BUT: Andrea vm patches seems to cure that!
I am only two days with them, so everything is
still possible, but before it used to Oops just
about every half an hour.
So thousands of thanks goes to Andrea:)

Btw, I've seen exactly the same reports in DRI
mailing lists and they were reported with different video
cards, but the similar thing was that all the reporters
has an AMD 751 Irongate as host bridge.
I also have it.
What is your north bridge?
This really seems strange for me that video card
or the host bridge causes vm to oops, but who knows...
Anyway, it is definitely not a nvidia drivers related:(

If anyone wants me to reproduce and ksymoops this
Oops, feel free to ask. I am ready to do just
about everything to get this problem fixed, else
I just can't use my new cool Radeon...

2002-03-27 11:12:30

by Mike Galbraith

[permalink] [raw]
Subject: Re: Anyone else seen VM related oops on 2.4.18?
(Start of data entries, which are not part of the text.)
-- ==== Sys2Proof/Machine/Reliab.lean ====
section
/-! DEFINITION. Sys2Proof/Machine/Reliab.lean: watchdogs, the patrol scrub, DRAM refresh, stress counts and the periodic lifetime record (spec/09 R280,
R282; spec/19 R549, R558, R559, R561, R565, R568). -/

namespace Sys2Proof.Machine

open Sys2Proof

/-- A tile is isolated at once (R561), in the middle of a step or between steps. -/
def State.isolateNow (s : State) (t : Nat) : State := ((s.isolateTile t).endFailed).settle

/-- An internal-state error of Burnet, the router or Vetch (R551): its operation runs once more, which changes nothing; the tile's second one
within a step isolates the tile (R561). (DESIGN CHOICE, log 23) -/
def State.internalError (s : State) (t : Nat) : State :=
  match s.step with
  | none => s
  | some r =>
    if r.tileErrors.contains t then s.isolateNow t
    else { s with step := some { r with tileErrors := t :: r.tileErrors } }

/-- TILE_CONTROLLER_WATCHDOG (R549, R561): of two controller cores one goes on with the tile's work, and the loss of both isolates the tile at
once. The row carries the other faults of a tile that the manual describes and the table gives no row (assumption log): internal-state errors,
and a network fault, which no isolation cures, so that the hub halts the module. (DESIGN CHOICE, log 23) -/
def execTileControllerWatchdog (tile : Tile) (fault : TileFault) (s : State) : Host.Outcome State Fault Refusal :=
  if !s.up then .next s
  else
    match fault with
    | .oneCore => .next s
    | .bothCores => .next (s.isolateNow tile.val)
    | .internalState => .next (s.internalError tile.val)
    | .network => .next (s.halt .networkFault)

/-- HUB_WATCHDOG (R549, R558): a management core failed; a cold reset with CFG_RESET_CAUSE HUB_WATCHDOG. -/
def execHubWatchdog (s : State) : Host.Outcome State Fault Refusal :=
  if !s.pins.pgood ∨ s.boot.phase = .off then .next s else .next (s.coldReset 6)

/-! The patrol scrub (R280). -/

/-- A word that scrubbing reads: a populated DRAM or store address, or a local store's (2^48 + 2^20 · core + byte). -/
def scrubWord (a : Nat) : Bool :=
  match regionOf a with
  | .reserved => decide (2 ^ 48 ≤ a ∧ a < 2 ^ 48 + 960 * 2 ^ 20 ∧ a % 8 = 0)
  | _ => wordOf a == a

/-- A word of a tile's firmware region (R263): an uncorrectable one isolates the tile at once (R561). -/
def firmwareWord (a : Nat) : Bool :=
  match regionOf a with
  | .dram _ off => decide (0xFE0000000 ≤ off)
  | _ => false

/-- PATROL_SCRUB (R278, R280): the scrub reads the next word. A correctable error is corrected and written back, unless a foreground write
reached the word first. -/
def execPatrolScrub (addr : Nat) (found : ScrubFound) (s : State) : Host.Outcome State Fault Refusal :=
  if !s.up ∨ !scrubWord addr ∨ !s.tileIn (wordTile addr) then .next s
  else
    let dram := decide (addr < 0x00A000000000)
    let next := addr + (if dram then 64 else 8)
    let s := { s with keep := { s.keep with
      scrubDram := if dram then next else s.keep.scrubDram, scrubStore := if dram then s.keep.scrubStore else next } }
    match found with
    | .clean => .next s
    | .correctable | .overtaken => .next (s.corrected addr)
    | .uncorrectable =>
      let s := s.uncorrectable addr
      .next (if firmwareWord addr then s.isolateNow (wordTile addr) else s)

/-- DRAM_REFRESH (R282, R283): the banks of a stack are refreshed; no bit changes. -/
def execDramRefresh (stack : Nat) (s : State) : Host.Outcome State Fault Refusal :=
  if !s.pins.pgood then .next s
  else
    .next { s with power := { s.power with stackList := modifyAt s.power.stackList stack fun k => { k with refreshes := k.refreshes + 1 } } }

/-! Stress (R565). -/

/-- 2^((T − 85)/10) in units of 1/1024 h, T in 1/16 °C: the power of two with the exponent's fraction taken on 16 halvings of the interval,
rounded down (the manual keeps the count in 1/1024 h and names no rounding: assumption log). -/
def stressHour (temp : Int) : Nat :=
  -- the exponent in units of 1/160
  let e : Int := temp - 85 * 16
  let q := e / 160
  let r := (e % 160).toNat
  -- 2^(r/160) · 2^64 from the roots 2^(1/160·2^k) by integer roots: the largest integer m with m^160 ≤ 2^(64·160 + r)
  let m := (List.range 65).foldl
    (fun (m : Nat) k =>
      let c := m + 2 ^ (64 - k)
      if c ^ 160 ≤ 2 ^ (64 * 160 + r) then c else m) 0
  if 0 ≤ q then (m * 2 ^ q.toNat * 1024) / 2 ^ 64 else m * 1024 / 2 ^ (64 + (-q).toNat)

/-- STRESS_UPDATE (R565): an hour of power-on time is over. `temps`: the mean junction temperature of each island over the hour, in 1/16 °C; an
island without one had its clock off. -/
def execStressUpdate (temps : List Int) (s : State) : Host.Outcome State Fault Refusal :=
  if !s.pins.pgood then .next s
  else
    .next (s.mapIslands fun k i => if k < temps.length then i.age (stressHour (temps.getD k 0)) else i)

/-- LIFETIME_RECORD_WRITE (R568): ten minutes of power-on time are over. `fails`: writes that fail their read-back, each retried in the next
slot. -/
def execLifetimeRecordWrite (fails : Nat) (s : State) : Host.Outcome State Fault Refusal :=
  if !s.up then .next s else .next (s.writeLifetime fails)

end Sys2Proof.Machine
end

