/-- The update commands (R605 to R609) and CFG_STAGE (R424).
The model's own readings and choices that it rests on: log 29. -/
def Obligations.UpdatesAndStagedRecords : Prop :=
  (∀ (jseq : Nat) (c : Cmd) (s : State), s.storesOk → s.up = true → s.runnable 0x09 0x01 jseq = some c →
    let target := !s.upd.runSlot
    let len := ceilDiv (leAt c.params 0x18 4) 65536 * 65536
    let st := checkHeader s.part s.sec.floor c.params
    ∃ t, exec (.updBegin jseq) s = .next t ∧ t = { queueFrame s t with flash0 := t.flash0, flash1 := t.flash1, upd := t.upd } ∧
      t.flash (!target) = s.flash (!target) ∧
      (s.upd.state ≠ .idle → completes s t c .updateState ∧ t.flash target = s.flash target ∧ t.upd = s.upd) ∧
      (s.upd.state = .idle → st ≠ .ok → completes s t c st ∧ t.flash target = s.flash target ∧ t.upd = s.upd) ∧
      (s.upd.state = .idle → st = .ok → completes s t c .ok ∧ flashKept (s.flash target) (t.flash target) flImage len ∧
        (∀ x < len, t.imageRead target x 1 = [0xFF]) ∧ t.imageValid target = false ∧
        t.upd = setSlotVer { s.upd with state := .receiving, owner := c.slot, header := c.params, units := [], target, bytes := 0, badPart := 0 } target 0)) ∧
  (∀ (jseq : Nat) (c : Cmd) (s : State), s.storesOk → s.up = true → s.runnable 0x09 0x04 jseq = some c →
    ∃ t, exec (.updAbort jseq) s = .next t ∧ t = { queueFrame s t with flash0 := t.flash0, flash1 := t.flash1, upd := t.upd } ∧
      t.flash (!s.upd.target) = s.flash (!s.upd.target) ∧
      (s.upd.state ≠ .idle → s.upd.owner ≠ c.slot → completes s t c .updateBusy ∧ t.flash s.upd.target = s.flash s.upd.target ∧ t.upd = s.upd) ∧
      ((s.upd.state = .idle ∨ (s.upd.owner = c.slot ∧ s.upd.state ≠ .receiving)) → completes s t c .updateState ∧ t.flash s.upd.target = s.flash s.upd.target ∧ t.upd = s.upd) ∧
      (s.upd.owner = c.slot → s.upd.state = .receiving → completes s t c .ok ∧ t.upd = { s.upd with state := .idle, header := [], units := [], bytes := 0 } ∧
        flashKept (s.flash s.upd.target) (t.flash s.upd.target) flImage 65536 ∧ ∀ x < 65536, t.imageRead s.upd.target x 1 = [0xFF])) ∧
  (∀ (jseq : Nat) (back : ReadBack) (c : Cmd) (s : State), s.storesOk → s.up = true → s.runnable 0x09 0x02 jseq = some c →
    let u := s.upd
    let off := leAt c.params 0 8
    let data := c.params.drop 8
    let conflict := ∃ i < data.length, ((off + i) / 16) ∈ u.units ∧ s.imageRead u.target (off + i) 1 ≠ [data.getD i 0]
    let kept : State → Prop := fun t => t.upd = u ∧ t.flash u.target = s.flash u.target
    ∃ t, exec (.updData jseq back) s = .next t ∧ t = { queueFrame s t with flash0 := t.flash0, flash1 := t.flash1, upd := t.upd } ∧
      t.flash (!u.target) = s.flash (!u.target) ∧
      (u.state ≠ .idle → u.owner ≠ c.slot → completes s t c .updateBusy ∧ kept t) ∧
      (u.owner = c.slot → u.state ≠ .receiving → completes s t c .updateState ∧ kept t) ∧
      (u.owner = c.slot → u.state = .receiving → inParts u.header off data.length = false → completes s t c .updateRange ∧ kept t) ∧
      (u.owner = c.slot → u.state = .receiving → inParts u.header off data.length = true →
        (conflict → completes s t c .updateConflict ∧ kept t) ∧
        (¬conflict → 3 ≤ back.fails → completes s t c .flashWrite ∧ t.upd = { u with units := t.upd.units, bytes := t.upd.bytes } ∧
          (∀ k ∈ u.units, k ∈ t.upd.units) ∧ (∀ k ∈ t.upd.units, k ∈ u.units ∨ ∃ i < data.length, k = (off + i) / 16) ∧
          flashKept (s.flash u.target) (t.flash u.target) (flImage + off) data.length ∧
          (∀ i < data.length, t.imageRead u.target (off + i) 1 =
            if (off + i) / 16 ∈ t.upd.units then [data.getD i 0] else s.imageRead u.target (off + i) 1) ∧
          (back.before = 0 → t.flash u.target = s.flash u.target ∧ t.upd.bytes = u.bytes)) ∧
        (¬conflict → back.fails < 3 → completes s t c .ok ∧ t.imageRead u.target off data.length = data ∧
          flashKept (s.flash u.target) (t.flash u.target) (flImage + off) data.length ∧
          t.upd = { u with units := t.upd.units, bytes := t.upd.bytes } ∧
          ∀ k, k ∈ t.upd.units ↔ k ∈ u.units ∨ ∃ i < data.length, k = (off + i) / 16))) ∧
  (∀ (jseq : Nat) (c : Cmd) (s : State), s.storesOk → s.up = true → s.runnable 0x09 0x03 jseq = some c → s.tansy.queue = [] → s.tansy.dropped = 0 →
    leAt c.params 0 1 ≤ 1 →
    let u := s.upd
    let revert := leAt c.params 0 1 == 1
    let img := if revert then !s.pointer.2 else u.target
    ∃ t, exec (.updActivate jseq) s = .next t ∧
      t = { queueFrame s t with flash0 := t.flash0, flash1 := t.flash1, upd := t.upd, tansy := t.tansy } ∧
      (u.state ≠ .idle → u.owner ≠ c.slot → completes s t c .updateBusy ∧ t.upd = u ∧ t.flash0 = s.flash0 ∧ t.flash1 = s.flash1) ∧
      (u.owner = c.slot → (if revert = true then u.state = .receiving ∨ s.imageValid img = false else u.state ≠ .receiving) →
        completes s t c .updateState ∧ t.upd = u ∧ t.flash0 = s.flash0 ∧ t.flash1 = s.flash1) ∧
      (u.owner = c.slot → revert = false → u.state = .receiving → s.sec.floor ≤ headerVer u.header → (leAt c.params 1 1).testBit 0 = true →
        ∀ p, s.badPart img u.header = some p →
          completes s t c .imageDigest ∧ t.upd = { u with badPart := p } ∧ t.flash0 = s.flash0 ∧ t.flash1 = s.flash1) ∧
      ((u.state ≠ .idle → u.owner = c.slot) →
        (if revert = true then u.state ≠ .receiving ∧ s.imageValid img = true else u.state = .receiving) →
        let h := if revert then s.imageRead img 0 4096 else u.header
        s.sec.floor ≤ headerVer h → ((leAt c.params 1 1).testBit 0 = true ∨ ∀ r, s.nextRecord (headerRecVer h) = some r → r.ver ≤ headerRecVer h) →
        (revert = false → s.badPart img h = none) →
        checkHeader s.part s.sec.floor (flashRead (if revert then s.flash img else flashWrite (s.flash img) flImage h) flImage 4096) = .ok →
        completes s t c .ok ∧ t.upd.owner = c.slot ∧ t.upd.header = h ∧ t.upd.state = (if revert = true ∧ u.state = .activated then .idle else .activated) ∧
        flashRead t.flash0 flPointer 64 = flashRead t.flash1 flPointer 64 ∧
        flashRead t.flash0 flPointer 64 = pointerBytes (s.pointer.1 + 1) img (headerVer h))) ∧
  ∀ (jseq : Nat) (c : Cmd) (s : State), s.storesOk → s.up = true → s.runnable 0x08 0x01 jseq = some c →
    ∃ t, exec (.cfgStage jseq) s = .next t ∧ t = { queueFrame s t with flash0 := t.flash0 } ∧
      (c.params = [] → completes s t c .ok ∧ flashKept s.flash0 t.flash0 flStaged 65536 ∧ ∀ x < 65536, flashRead t.flash0 (flStaged + x) 1 = [0xFF]) ∧
      (c.params ≠ [] → ∀ st, s.checkStaged c.params = .error st → completes s t c st ∧ t.flash0 = s.flash0) ∧
      (c.params ≠ [] → ∀ r, s.checkStaged c.params = .ok r → completes s t c .ok ∧
        flashRead t.flash0 flStaged (r.bytes s.sec.recKey).length = r.bytes s.sec.recKey)

/-- The fields of a link packet lie in their widths (R504). -/
def Sys2Proof.Machine.LinkPacket.fits (p : LinkPacket) : Prop :=
  p.vc < 4 ∧ p.dtile < 16 ∧ p.offset < 2 ^ 48 ∧ p.payload.length % 16 = 0 ∧ p.payload.length ≤ 8192

/-- R504: a packet's bytes decode to the packet.
The model's own readings and choices that it rests on: log 35. -/
def Obligations.LinkPacketsRoundTrip : Prop :=
  ∀ (p : LinkPacket) (rest : List Byte), p.fits →
    p.bytes.length = 48 + p.payload.length ∧ rxHead (p.bytes ++ rest) = .good p p.bytes.length

/-- What a port's traffic changes: the ports, what was sent, counters, free values, the clock, and the account of pace. -/
def Sys2Proof.Machine.linkFrame (s t : State) : State :=
  { s with links := t.links, out := t.out, regs := t.regs, freeCtr := t.freeCtr, counter := t.counter, wall := t.wall, power := t.power
           tansy := t.tansy, flash0 := t.flash0 }

/-- A packet opens no slot of a running step: it is not one of the pipeline's for this module, or what is whole with it is nothing (R212). -/
def Sys2Proof.Machine.opensNothing (s : State) (p : LinkPacket) : Prop :=
  p.vc = 2 → s.channelPort p.vc p.dst = none → s.step = none ∨ Config.pipelineArrival p.tag p.offset p.payload = none
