-- ==== Sys2Proof/Laws/State.lean ====
section
/-! SUPPORT. Sys2Proof/Laws/State.lean: what each named update of State leaves in each field, so that no proof unfolds a record update. -/

namespace Sys2Proof.Machine

open Sys2Proof

/-! setReg -/

@[simp] theorem State.setReg_part (s : State) (key v : Nat) : (s.setReg key v).part = s.part := rfl
@[simp] theorem State.setReg_pins (s : State) (key v : Nat) : (s.setReg key v).pins = s.pins := rfl
@[simp] theorem State.setReg_readings (s : State) (key v : Nat) : (s.setReg key v).readings = s.readings := rfl
@[simp] theorem State.setReg_smb (s : State) (key v : Nat) : (s.setReg key v).smb = s.smb := rfl
@[simp] theorem State.setReg_tap (s : State) (key v : Nat) : (s.setReg key v).tap = s.tap := rfl
@[simp] theorem State.setReg_counter (s : State) (key v : Nat) : (s.setReg key v).counter = s.counter := rfl
@[simp] theorem State.setReg_wall (s : State) (key v : Nat) : (s.setReg key v).wall = s.wall := rfl
@[simp] theorem State.setReg_boot (s : State) (key v : Nat) : (s.setReg key v).boot = s.boot := rfl
@[simp] theorem State.setReg_flash0 (s : State) (key v : Nat) : (s.setReg key v).flash0 = s.flash0 := rfl
@[simp] theorem State.setReg_flash1 (s : State) (key v : Nat) : (s.setReg key v).flash1 = s.flash1 := rfl
@[simp] theorem State.setReg_regs (s : State) (key v : Nat) : (s.setReg key v).regs = regSet s.regs key (BitVec.ofNat 64 v) := rfl
@[simp] theorem State.setReg_tansy (s : State) (key v : Nat) : (s.setReg key v).tansy = s.tansy := rfl
@[simp] theorem State.setReg_jnl (s : State) (key v : Nat) : (s.setReg key v).jnl = s.jnl := rfl
@[simp] theorem State.setReg_mgmt (s : State) (key v : Nat) : (s.setReg key v).mgmt = s.mgmt := rfl
@[simp] theorem State.setReg_eth (s : State) (key v : Nat) : (s.setReg key v).eth = s.eth := rfl
@[simp] theorem State.setReg_cmp (s : State) (key v : Nat) : (s.setReg key v).cmp = s.cmp := rfl
@[simp] theorem State.setReg_parts (s : State) (key v : Nat) : (s.setReg key v).parts = s.parts := rfl
@[simp] theorem State.setReg_step (s : State) (key v : Nat) : (s.setReg key v).step = s.step := rfl
@[simp] theorem State.setReg_filler (s : State) (key v : Nat) : (s.setReg key v).filler = s.filler := rfl
@[simp] theorem State.setReg_deferred (s : State) (key v : Nat) : (s.setReg key v).deferred = s.deferred := rfl
@[simp] theorem State.setReg_cores (s : State) (key v : Nat) : (s.setReg key v).cores = s.cores := rfl
@[simp] theorem State.setReg_clusters (s : State) (key v : Nat) : (s.setReg key v).clusters = s.clusters := rfl
@[simp] theorem State.setReg_mem (s : State) (key v : Nat) : (s.setReg key v).mem = s.mem := rfl
@[simp] theorem State.setReg_keep (s : State) (key v : Nat) : (s.setReg key v).keep = s.keep := rfl
@[simp] theorem State.setReg_vetch (s : State) (key v : Nat) : (s.setReg key v).vetch = s.vetch := rfl
@[simp] theorem State.setReg_xpr (s : State) (key v : Nat) : (s.setReg key v).xpr = s.xpr := rfl
@[simp] theorem State.setReg_bnt (s : State) (key v : Nat) : (s.setReg key v).bnt = s.bnt := rfl
@[simp] theorem State.setReg_links (s : State) (key v : Nat) : (s.setReg key v).links = s.links := rfl
@[simp] theorem State.setReg_power (s : State) (key v : Nat) : (s.setReg key v).power = s.power := rfl
@[simp] theorem State.setReg_lif (s : State) (key v : Nat) : (s.setReg key v).lif = s.lif := rfl
@[simp] theorem State.setReg_fp (s : State) (key v : Nat) : (s.setReg key v).fp = s.fp := rfl
@[simp] theorem State.setReg_fpInput (s : State) (key v : Nat) : (s.setReg key v).fpInput = s.fpInput := rfl
@[simp] theorem State.setReg_sec (s : State) (key v : Nat) : (s.setReg key v).sec = s.sec := rfl
@[simp] theorem State.setReg_upd (s : State) (key v : Nat) : (s.setReg key v).upd = s.upd := rfl
@[simp] theorem State.setReg_out (s : State) (key v : Nat) : (s.setReg key v).out = s.out := rfl
@[simp] theorem State.setReg_freeCtr (s : State) (key v : Nat) : (s.setReg key v).freeCtr = s.freeCtr := rfl
@[simp] theorem State.setReg_pending (s : State) (key v : Nat) : (s.setReg key v).pending = s.pending := rfl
On Wed, 27 Mar 2002, Stas Sergeev wrote:

> Hello.
>
> Arjan Opmeer wrote:
> > Are there other people that are suffering from a VM related oops on kernel
> > 2.4.18?
> Yes:(
> I've seen that oops 24/7 after installing a
> new video card Radeon 7500 AGP.
> Before I had PCI video card.
> When DRI is enabled, the whole box hangs after
> ~10 minutes of using OpenGL, and if DRI disabled
> and radeon.o is unloaded, I have a vm-related Oopses.

You can use dri with your 7500? Same processor as 8500 cards?
If so, which X sources are you using?

I bought an 8500 Evil Master II specifically because I saw Radeon
support in the kernel and X source. Much to my chagrin, I can't
use dri because the source (4.2.0) says dri is not yet implimented
for that processor.

-Mike

2002-03-27 12:29:51

by Stas Sergeev

[permalink] [raw]
Subject: Re: Anyone else seen VM related oops on 2.4.18?

Hello.

Mike Galbraith wrote:
> You can use dri with your 7500?
Yes. And it works really great until
either locks up the system or gets killed
by an Oops.

> Same processor as 8500 cards?
No idea.

> If so, which X sources are you using?
Mine works with 4.2.0's DRI, with latest
DRI from dri.sourceforge.net and with an
alternative drivers from gatos.sourceforge.net.
They all locks my system probably due to
an AMD Irongate.

> I bought an 8500 Evil Master II specifically because I saw Radeon
> support in the kernel and X source. Much to my chagrin, I can't
> use dri because the source (4.2.0) says dri is not yet implimented
> for that processor.
I was also confused by the fact that 7500
support doesn't exist in 4.1.0, but 4.2.0
really supports it.
Anyway, visit gatos.sourceforge.net and try
the drivers from there.